Raw data Block Start

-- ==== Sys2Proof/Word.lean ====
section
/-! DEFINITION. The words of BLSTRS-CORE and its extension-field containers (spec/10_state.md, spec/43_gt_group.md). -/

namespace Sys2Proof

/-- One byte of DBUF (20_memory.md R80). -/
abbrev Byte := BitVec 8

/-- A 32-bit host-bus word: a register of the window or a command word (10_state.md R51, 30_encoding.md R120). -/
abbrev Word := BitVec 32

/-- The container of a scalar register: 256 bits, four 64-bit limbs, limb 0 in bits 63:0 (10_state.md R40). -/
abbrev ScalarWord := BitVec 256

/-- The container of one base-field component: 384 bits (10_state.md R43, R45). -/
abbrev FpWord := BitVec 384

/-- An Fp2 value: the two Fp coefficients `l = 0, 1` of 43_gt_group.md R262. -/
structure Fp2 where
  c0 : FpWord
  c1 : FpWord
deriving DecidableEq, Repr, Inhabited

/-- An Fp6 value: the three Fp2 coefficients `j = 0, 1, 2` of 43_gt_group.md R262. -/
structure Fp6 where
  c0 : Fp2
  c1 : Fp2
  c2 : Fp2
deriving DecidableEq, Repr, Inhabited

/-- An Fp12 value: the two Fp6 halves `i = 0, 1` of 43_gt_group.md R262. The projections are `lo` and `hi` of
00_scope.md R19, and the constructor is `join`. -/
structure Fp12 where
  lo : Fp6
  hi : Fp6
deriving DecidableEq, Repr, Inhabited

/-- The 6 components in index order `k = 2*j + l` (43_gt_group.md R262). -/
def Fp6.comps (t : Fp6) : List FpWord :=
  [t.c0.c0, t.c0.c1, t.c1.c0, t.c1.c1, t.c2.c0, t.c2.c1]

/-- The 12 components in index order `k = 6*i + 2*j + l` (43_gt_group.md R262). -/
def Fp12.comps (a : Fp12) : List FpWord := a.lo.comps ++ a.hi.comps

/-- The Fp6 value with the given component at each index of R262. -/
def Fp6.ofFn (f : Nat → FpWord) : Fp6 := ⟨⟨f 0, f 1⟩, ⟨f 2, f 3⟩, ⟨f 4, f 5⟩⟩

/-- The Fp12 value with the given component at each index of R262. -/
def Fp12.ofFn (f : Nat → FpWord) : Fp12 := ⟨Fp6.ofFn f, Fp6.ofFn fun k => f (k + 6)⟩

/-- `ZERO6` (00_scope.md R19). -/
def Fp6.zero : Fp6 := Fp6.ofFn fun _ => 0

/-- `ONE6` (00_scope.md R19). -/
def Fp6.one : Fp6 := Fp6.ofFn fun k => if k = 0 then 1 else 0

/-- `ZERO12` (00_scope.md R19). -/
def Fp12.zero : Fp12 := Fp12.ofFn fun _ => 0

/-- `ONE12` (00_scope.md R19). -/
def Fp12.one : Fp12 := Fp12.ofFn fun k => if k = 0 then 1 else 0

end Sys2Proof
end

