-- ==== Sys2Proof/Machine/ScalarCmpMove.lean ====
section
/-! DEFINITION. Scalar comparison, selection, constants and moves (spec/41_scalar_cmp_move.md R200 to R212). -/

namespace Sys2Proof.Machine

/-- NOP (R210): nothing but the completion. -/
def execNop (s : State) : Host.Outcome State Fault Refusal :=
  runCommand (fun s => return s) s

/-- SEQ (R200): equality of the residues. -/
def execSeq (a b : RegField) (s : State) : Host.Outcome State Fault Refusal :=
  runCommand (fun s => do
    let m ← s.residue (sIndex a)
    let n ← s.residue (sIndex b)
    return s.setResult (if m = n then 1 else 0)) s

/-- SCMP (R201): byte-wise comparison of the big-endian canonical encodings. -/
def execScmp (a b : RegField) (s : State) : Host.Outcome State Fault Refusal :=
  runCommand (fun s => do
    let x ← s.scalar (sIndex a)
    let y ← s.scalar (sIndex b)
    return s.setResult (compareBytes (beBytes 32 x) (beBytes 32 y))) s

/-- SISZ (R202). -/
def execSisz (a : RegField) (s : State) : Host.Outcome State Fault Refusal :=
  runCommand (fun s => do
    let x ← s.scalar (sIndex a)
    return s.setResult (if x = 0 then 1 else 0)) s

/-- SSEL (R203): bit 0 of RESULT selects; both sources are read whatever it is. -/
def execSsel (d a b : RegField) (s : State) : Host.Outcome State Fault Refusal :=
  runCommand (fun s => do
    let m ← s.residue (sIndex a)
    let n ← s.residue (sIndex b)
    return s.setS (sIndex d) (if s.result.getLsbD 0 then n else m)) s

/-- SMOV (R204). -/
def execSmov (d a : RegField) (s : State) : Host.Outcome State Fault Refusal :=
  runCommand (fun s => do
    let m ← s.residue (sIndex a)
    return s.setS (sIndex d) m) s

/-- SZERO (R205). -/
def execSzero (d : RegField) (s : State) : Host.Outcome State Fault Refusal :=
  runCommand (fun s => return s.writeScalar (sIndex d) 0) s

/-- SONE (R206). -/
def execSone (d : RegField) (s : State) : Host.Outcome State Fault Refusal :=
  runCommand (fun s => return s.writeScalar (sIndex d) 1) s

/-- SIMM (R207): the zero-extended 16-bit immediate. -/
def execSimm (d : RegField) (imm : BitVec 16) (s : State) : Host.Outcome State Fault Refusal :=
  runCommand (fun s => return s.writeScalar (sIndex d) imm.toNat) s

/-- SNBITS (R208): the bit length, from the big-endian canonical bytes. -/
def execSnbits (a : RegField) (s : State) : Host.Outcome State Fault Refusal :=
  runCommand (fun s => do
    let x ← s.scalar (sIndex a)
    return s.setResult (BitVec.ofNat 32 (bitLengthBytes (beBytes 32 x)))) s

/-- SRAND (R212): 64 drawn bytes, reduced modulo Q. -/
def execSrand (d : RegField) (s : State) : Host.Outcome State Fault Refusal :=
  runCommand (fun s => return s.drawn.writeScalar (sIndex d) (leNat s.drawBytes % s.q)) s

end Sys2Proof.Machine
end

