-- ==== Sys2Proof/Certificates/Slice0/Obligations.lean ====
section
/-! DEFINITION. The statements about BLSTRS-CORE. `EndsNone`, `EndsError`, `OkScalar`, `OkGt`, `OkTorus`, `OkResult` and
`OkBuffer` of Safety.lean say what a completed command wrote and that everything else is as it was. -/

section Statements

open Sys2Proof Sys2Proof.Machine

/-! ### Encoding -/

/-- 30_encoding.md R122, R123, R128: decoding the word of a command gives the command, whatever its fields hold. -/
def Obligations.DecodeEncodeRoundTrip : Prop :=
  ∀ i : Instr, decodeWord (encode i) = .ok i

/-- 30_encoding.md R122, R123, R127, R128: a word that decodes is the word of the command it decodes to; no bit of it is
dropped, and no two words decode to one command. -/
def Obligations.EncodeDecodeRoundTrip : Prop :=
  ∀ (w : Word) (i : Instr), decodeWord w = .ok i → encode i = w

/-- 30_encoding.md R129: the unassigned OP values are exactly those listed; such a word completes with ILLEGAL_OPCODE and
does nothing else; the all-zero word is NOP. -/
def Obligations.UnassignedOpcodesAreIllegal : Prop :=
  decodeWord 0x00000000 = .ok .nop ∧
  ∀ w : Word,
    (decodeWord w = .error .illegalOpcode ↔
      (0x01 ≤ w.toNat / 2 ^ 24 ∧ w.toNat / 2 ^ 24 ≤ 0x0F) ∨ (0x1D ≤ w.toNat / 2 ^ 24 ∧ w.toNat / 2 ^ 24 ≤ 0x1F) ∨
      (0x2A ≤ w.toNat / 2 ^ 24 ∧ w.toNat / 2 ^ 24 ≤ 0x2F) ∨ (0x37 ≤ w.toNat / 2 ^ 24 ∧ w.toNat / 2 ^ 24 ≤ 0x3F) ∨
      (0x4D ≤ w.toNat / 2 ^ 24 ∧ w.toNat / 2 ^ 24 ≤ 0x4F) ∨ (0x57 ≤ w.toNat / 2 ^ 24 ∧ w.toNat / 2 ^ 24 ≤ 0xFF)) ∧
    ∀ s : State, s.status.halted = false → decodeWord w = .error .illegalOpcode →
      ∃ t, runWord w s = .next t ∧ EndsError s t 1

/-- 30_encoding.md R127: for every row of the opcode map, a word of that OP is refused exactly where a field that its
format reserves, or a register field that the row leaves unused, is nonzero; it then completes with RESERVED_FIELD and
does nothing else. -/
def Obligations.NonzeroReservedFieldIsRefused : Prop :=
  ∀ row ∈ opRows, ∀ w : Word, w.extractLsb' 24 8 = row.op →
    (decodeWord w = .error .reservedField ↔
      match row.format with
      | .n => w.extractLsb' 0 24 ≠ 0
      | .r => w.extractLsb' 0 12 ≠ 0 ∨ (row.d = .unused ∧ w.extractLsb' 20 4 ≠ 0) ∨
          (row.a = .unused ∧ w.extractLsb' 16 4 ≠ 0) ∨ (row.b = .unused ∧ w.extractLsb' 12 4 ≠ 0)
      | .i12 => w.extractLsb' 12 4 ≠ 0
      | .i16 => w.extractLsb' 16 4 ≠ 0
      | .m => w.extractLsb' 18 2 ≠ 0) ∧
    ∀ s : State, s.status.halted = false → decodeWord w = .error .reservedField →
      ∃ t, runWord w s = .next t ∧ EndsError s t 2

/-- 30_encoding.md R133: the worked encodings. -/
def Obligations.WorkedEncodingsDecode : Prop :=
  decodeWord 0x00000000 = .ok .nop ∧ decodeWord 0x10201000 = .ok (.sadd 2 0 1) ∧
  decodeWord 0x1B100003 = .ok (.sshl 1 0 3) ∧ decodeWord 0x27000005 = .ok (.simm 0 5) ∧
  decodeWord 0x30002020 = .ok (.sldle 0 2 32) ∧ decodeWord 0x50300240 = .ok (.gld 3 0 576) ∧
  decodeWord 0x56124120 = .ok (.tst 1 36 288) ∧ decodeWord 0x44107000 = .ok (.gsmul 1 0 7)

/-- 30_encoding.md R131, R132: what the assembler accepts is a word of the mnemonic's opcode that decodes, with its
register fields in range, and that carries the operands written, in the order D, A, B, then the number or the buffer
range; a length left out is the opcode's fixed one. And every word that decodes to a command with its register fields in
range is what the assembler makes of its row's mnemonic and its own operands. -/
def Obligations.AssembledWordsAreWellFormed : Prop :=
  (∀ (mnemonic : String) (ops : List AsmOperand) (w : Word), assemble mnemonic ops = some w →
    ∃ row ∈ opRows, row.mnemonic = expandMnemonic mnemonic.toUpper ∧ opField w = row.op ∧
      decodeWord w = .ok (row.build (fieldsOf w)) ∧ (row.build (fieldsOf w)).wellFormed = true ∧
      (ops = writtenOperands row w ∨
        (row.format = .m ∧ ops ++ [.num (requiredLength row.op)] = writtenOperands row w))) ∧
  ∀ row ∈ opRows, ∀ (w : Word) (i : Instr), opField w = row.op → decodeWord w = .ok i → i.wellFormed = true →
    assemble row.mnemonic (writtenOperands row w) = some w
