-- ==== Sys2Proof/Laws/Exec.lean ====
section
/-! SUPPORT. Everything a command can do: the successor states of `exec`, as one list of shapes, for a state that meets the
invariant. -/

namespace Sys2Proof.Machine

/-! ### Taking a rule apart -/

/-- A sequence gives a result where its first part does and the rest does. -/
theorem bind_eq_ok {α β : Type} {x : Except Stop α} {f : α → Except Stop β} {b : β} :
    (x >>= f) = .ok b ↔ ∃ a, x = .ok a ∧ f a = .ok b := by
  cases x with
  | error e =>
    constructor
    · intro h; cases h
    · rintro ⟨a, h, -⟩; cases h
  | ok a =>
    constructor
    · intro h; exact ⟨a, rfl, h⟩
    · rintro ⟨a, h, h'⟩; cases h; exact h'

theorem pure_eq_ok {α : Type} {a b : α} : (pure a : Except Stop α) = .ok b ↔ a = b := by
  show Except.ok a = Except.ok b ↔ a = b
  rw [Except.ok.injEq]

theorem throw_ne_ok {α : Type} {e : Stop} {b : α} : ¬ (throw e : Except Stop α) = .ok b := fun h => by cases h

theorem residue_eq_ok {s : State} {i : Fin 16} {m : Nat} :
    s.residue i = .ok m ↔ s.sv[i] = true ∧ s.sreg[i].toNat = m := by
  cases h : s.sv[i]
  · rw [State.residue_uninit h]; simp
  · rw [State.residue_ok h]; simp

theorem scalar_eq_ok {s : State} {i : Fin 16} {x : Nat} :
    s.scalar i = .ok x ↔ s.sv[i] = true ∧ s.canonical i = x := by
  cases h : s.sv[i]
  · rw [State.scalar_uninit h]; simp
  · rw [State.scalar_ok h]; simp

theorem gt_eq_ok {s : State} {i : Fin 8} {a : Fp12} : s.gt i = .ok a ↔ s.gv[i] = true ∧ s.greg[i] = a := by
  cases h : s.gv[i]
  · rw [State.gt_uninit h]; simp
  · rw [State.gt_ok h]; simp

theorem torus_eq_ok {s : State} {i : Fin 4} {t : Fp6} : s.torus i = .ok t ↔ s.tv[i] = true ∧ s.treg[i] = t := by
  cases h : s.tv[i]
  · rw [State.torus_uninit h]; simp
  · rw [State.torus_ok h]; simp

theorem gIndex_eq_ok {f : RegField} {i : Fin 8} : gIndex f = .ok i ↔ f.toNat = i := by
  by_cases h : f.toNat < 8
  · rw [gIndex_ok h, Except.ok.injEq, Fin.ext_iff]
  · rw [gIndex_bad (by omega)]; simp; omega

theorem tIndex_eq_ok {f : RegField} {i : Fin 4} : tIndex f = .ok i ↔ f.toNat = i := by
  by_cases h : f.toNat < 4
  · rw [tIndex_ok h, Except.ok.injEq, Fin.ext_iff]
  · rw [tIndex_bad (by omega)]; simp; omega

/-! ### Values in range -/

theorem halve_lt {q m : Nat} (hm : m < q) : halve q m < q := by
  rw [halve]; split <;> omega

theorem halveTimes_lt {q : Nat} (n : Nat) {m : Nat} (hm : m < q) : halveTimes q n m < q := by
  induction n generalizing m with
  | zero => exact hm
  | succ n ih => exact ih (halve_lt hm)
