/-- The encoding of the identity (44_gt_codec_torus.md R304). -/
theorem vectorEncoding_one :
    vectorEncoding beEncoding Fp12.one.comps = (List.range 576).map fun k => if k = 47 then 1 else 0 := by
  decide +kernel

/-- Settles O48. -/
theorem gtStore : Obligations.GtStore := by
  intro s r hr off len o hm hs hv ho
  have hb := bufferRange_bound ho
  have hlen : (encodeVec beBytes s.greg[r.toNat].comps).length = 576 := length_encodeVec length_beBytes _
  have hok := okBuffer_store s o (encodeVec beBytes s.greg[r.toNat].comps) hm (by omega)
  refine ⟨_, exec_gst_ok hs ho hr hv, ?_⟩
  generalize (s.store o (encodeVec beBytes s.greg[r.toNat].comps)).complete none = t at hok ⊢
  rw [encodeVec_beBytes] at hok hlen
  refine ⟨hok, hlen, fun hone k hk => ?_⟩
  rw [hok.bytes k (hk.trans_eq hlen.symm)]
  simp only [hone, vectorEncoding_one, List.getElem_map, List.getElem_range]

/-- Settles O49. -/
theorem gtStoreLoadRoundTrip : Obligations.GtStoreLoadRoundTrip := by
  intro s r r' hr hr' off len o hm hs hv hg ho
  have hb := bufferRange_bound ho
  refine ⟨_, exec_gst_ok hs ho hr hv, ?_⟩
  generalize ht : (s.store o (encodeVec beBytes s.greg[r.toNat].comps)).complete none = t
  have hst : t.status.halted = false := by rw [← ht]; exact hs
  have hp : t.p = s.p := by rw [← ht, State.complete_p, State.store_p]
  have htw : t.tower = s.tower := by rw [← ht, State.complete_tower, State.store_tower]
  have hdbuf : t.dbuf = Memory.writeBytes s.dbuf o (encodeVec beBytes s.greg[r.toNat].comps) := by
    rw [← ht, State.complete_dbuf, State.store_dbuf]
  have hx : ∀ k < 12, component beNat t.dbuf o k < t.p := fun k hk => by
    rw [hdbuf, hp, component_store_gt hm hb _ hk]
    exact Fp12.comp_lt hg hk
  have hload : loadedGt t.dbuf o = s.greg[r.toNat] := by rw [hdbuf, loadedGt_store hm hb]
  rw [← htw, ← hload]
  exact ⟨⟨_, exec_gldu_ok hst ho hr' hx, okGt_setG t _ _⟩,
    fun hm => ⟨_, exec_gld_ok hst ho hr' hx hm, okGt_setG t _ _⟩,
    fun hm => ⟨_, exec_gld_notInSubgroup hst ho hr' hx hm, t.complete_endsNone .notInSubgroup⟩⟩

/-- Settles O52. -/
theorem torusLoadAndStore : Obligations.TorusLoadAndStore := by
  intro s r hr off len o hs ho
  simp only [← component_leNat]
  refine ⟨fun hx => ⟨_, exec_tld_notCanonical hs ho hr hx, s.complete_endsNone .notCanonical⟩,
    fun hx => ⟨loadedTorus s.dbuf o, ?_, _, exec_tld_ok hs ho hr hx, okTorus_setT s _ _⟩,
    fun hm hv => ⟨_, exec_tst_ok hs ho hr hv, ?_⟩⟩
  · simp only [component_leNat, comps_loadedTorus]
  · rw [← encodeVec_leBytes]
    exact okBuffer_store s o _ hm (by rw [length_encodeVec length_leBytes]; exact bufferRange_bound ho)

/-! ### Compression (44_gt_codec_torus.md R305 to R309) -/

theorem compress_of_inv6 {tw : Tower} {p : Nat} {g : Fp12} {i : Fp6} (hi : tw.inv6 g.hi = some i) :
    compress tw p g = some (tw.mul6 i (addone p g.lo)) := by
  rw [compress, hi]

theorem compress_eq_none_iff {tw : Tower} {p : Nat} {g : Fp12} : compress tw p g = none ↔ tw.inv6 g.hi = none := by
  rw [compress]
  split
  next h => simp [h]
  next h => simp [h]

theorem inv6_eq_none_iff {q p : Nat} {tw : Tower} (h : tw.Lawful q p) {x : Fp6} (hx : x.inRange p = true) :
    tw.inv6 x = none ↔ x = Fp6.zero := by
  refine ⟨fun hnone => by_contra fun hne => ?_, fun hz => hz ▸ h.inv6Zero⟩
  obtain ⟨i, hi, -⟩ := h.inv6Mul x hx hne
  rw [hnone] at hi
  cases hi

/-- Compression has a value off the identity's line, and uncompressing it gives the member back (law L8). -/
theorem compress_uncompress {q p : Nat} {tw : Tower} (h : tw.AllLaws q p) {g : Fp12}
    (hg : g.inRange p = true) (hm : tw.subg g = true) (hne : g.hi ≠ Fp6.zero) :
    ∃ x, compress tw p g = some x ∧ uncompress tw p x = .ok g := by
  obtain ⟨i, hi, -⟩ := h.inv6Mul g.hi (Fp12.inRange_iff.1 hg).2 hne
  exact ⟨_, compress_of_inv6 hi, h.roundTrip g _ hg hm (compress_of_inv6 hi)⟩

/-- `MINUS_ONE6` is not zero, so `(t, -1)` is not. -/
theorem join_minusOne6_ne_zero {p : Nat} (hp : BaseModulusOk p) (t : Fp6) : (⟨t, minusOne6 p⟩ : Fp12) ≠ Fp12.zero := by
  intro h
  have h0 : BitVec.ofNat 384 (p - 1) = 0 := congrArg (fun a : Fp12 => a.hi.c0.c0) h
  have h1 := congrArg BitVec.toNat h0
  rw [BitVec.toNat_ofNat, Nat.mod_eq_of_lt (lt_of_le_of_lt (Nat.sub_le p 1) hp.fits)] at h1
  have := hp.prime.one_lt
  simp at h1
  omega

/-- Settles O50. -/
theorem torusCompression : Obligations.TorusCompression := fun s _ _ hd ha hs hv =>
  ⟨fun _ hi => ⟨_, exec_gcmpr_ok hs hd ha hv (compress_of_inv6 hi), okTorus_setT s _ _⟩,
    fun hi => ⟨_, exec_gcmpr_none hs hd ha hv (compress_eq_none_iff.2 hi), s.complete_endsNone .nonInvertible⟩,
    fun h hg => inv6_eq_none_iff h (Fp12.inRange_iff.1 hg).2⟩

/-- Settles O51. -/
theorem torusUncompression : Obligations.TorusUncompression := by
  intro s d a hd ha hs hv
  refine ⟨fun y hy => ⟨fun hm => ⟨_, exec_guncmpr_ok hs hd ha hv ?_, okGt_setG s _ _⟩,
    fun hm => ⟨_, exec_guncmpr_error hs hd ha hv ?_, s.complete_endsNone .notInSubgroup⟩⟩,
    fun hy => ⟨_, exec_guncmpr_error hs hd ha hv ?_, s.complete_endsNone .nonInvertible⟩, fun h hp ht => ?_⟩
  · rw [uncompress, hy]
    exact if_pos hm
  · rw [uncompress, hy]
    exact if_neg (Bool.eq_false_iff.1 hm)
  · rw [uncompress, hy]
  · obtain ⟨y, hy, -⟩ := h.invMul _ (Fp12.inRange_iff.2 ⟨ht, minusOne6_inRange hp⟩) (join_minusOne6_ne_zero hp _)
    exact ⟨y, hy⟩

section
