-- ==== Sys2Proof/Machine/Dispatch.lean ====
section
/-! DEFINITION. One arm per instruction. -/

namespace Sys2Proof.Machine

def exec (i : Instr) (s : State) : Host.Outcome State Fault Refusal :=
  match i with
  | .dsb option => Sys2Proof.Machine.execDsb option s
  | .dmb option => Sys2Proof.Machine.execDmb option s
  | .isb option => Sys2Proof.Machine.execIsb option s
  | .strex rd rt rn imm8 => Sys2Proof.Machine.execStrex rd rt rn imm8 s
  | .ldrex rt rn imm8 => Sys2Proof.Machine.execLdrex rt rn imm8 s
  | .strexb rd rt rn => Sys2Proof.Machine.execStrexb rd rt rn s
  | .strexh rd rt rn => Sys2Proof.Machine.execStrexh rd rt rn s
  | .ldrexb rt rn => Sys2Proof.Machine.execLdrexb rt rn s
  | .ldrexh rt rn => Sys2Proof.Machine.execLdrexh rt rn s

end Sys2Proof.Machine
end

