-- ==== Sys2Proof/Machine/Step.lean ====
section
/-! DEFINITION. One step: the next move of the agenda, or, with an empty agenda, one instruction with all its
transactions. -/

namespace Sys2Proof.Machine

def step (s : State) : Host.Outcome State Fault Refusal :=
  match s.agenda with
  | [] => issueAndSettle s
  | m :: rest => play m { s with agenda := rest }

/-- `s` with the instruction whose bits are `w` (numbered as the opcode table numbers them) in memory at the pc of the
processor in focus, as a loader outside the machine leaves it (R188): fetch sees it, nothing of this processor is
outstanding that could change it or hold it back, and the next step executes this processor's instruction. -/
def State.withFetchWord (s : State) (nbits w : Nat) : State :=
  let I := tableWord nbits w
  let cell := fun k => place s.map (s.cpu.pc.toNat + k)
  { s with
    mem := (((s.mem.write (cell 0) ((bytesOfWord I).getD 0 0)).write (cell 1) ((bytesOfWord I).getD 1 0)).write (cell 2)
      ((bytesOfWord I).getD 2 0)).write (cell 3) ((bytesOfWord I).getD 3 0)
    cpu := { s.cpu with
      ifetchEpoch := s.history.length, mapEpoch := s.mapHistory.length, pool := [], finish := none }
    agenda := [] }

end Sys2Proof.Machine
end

Raw data Block End

** The problem **
Your response should be the lines above from the first to the one containing "abbrev Byte := BitVec 8", inclusive, each given exactly.

** Your solution **
-- ==== Sys2Proof/Word.lean ====
section
/-! DEFINITION. The words of BLSTRS-CORE and its extension-field containers (spec/10_state.md, spec/43_gt_group.md). -/

namespace Sys2Proof

/-- One byte of DBUF (20_memory.md R80). -/
abbrev Byte := BitVec 8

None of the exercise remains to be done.